Karpenter is now active and ready to begin provisioning nodes.

6. Scale up deployment

This deployment uses the pause image and starts with zero replicas.

cat <<EOF | kubectl apply -f -
apiVersion: apps/v1
kind: Deployment
metadata:
  name: inflate
spec:
  replicas: 0
  selector:
    matchLabels:
      app: inflate
  template:
    metadata:
      labels:
        app: inflate
    spec:
      terminationGracePeriodSeconds: 0
      securityContext:
        runAsUser: 1000
        runAsGroup: 3000
        fsGroup: 2000
      containers:
      - name: inflate
        image: public.ecr.aws/eks-distro/kubernetes/pause:3.7
        resources:
          requests:
            cpu: 1
        securityContext:
          allowPrivilegeEscalation: false
EOF

kubectl scale deployment inflate --replicas 5
kubectl logs -f -n "${KARPENTER_NAMESPACE}" -l app.kubernetes.io/name=karpenter -c controller

7. Scale down deployment

Now, delete the deployment.

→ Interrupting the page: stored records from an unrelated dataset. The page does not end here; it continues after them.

/-! ### `peerAct` -/

@[simp] theorem peerAct_valid (a : PeerAct) (s : State) : (peerAct a s).valid = s.valid := by cases a <;> rfl
@[simp] theorem peerAct_halcap (a : PeerAct) (s : State) : (peerAct a s).halcap = s.halcap := by cases a <;> rfl
@[simp] theorem peerAct_freq (a : PeerAct) (s : State) : (peerAct a s).freq = s.freq := by cases a <;> rfl
@[simp] theorem peerAct_half (a : PeerAct) (s : State) : (peerAct a s).half = s.half := by cases a <;> rfl
@[simp] theorem peerAct_started (a : PeerAct) (s : State) : (peerAct a s).started = s.started := by cases a <;> rfl
@[simp] theorem peerAct_sclO (a : PeerAct) (s : State) : (peerAct a s).sclO = s.sclO := by cases a <;> rfl
@[simp] theorem peerAct_sdaO (a : PeerAct) (s : State) : (peerAct a s).sdaO = s.sdaO := by cases a <;> rfl
@[simp] theorem peerAct_busy (a : PeerAct) (s : State) : (peerAct a s).busy = s.busy := by cases a <;> rfl
@[simp] theorem peerAct_ackl (a : PeerAct) (s : State) : (peerAct a s).ackl = s.ackl := by cases a <;> rfl
@[simp] theorem peerAct_flt (a : PeerAct) (s : State) : (peerAct a s).flt = s.flt := by cases a <;> rfl
@[simp] theorem peerAct_fault (a : PeerAct) (s : State) : (peerAct a s).fault = s.fault := by cases a <;> rfl
@[simp] theorem peerAct_opc (a : PeerAct) (s : State) : (peerAct a s).opc = s.opc := by cases a <;> rfl
@[simp] theorem peerAct_addr (a : PeerAct) (s : State) : (peerAct a s).addr = s.addr := by cases a <;> rfl
@[simp] theorem peerAct_w (a : PeerAct) (s : State) : (peerAct a s).w = s.w := by cases a <;> rfl
@[simp] theorem peerAct_reg (a : PeerAct) (s : State) : (peerAct a s).reg = s.reg := by cases a <;> rfl
@[simp] theorem peerAct_len (a : PeerAct) (s : State) : (peerAct a s).len = s.len := by cases a <;> rfl
@[simp] theorem peerAct_idx (a : PeerAct) (s : State) : (peerAct a s).idx = s.idx := by cases a <;> rfl
@[simp] theorem peerAct_cnt (a : PeerAct) (s : State) : (peerAct a s).cnt = s.cnt := by cases a <;> rfl
@[simp] theorem peerAct_shreg (a : PeerAct) (s : State) : (peerAct a s).shreg = s.shreg := by cases a <;> rfl
@[simp] theorem peerAct_bitk (a : PeerAct) (s : State) : (peerAct a s).bitk = s.bitk := by cases a <;> rfl
@[simp] theorem peerAct_seq (a : PeerAct) (s : State) : (peerAct a s).seq = s.seq := by cases a <;> rfl
@[simp] theorem peerAct_rsp (a : PeerAct) (s : State) : (peerAct a s).rsp = s.rsp := by cases a <;> rfl
@[simp] theorem peerAct_rspValid (a : PeerAct) (s : State) : (peerAct a s).rspValid = s.rspValid := by cases a <;> rfl
@[simp] theorem peerAct_cmd (a : PeerAct) (s : State) : (peerAct a s).cmd = s.cmd := by cases a <;> rfl
@[simp] theorem peerAct_res (a : PeerAct) (s : State) : (peerAct a s).res = s.res := by cases a <;> rfl
@[simp] theorem peerAct_dat (a : PeerAct) (s : State) : (peerAct a s).dat = s.dat := by cases a <;> rfl
@[simp] theorem peerAct_cmdIn (a : PeerAct) (s : State) : (peerAct a s).cmdIn = s.cmdIn := by cases a <;> rfl
@[simp] theorem peerAct_rstIn (a : PeerAct) (s : State) : (peerAct a s).rstIn = s.rstIn := by cases a <;> rfl
@[simp] theorem peerAct_peerTime (a : PeerAct) (s : State) : (peerAct a s).peerTime = s.peerTime := by cases a <;> rfl
@[simp] theorem peerAct_restTime (a : PeerAct) (s : State) : (peerAct a s).restTime = s.restTime := by cases a <;> rfl
@[simp] theorem peerAct_bus (a : PeerAct) (s : State) : (peerAct a s).bus = s.bus := by cases a <;> rfl
@[simp] theorem peerAct_buf (a : PeerAct) (s : State) : (peerAct a s).buf = s.buf := by cases a <;> rfl
@[simp] theorem peerAct_trace (a : PeerAct) (s : State) : (peerAct a s).trace = s.trace := by cases a <;> rfl

end Sys2Proof.Machine
end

After a short amount of time, Karpenter should terminate the empty nodes due to consolidation.

kubectl delete deployment inflate
kubectl logs -f -n "${KARPENTER_NAMESPACE}" -l app.kubernetes.io/name=karpenter -c controller

8. Delete Karpenter nodes manually

If you delete a node with kubectl, Karpenter will gracefully cordon, drain, and shutdown the corresponding instance. Under the hood, Karpenter adds a finalizer to the node object, which blocks deletion until all pods are drained and the instance is terminated. Keep in mind, this only works for nodes provisioned by Karpenter.

kubectl delete node "${NODE_NAME}"

9. Delete the cluster

To avoid additional charges, remove the demo infrastructure from your AWS account.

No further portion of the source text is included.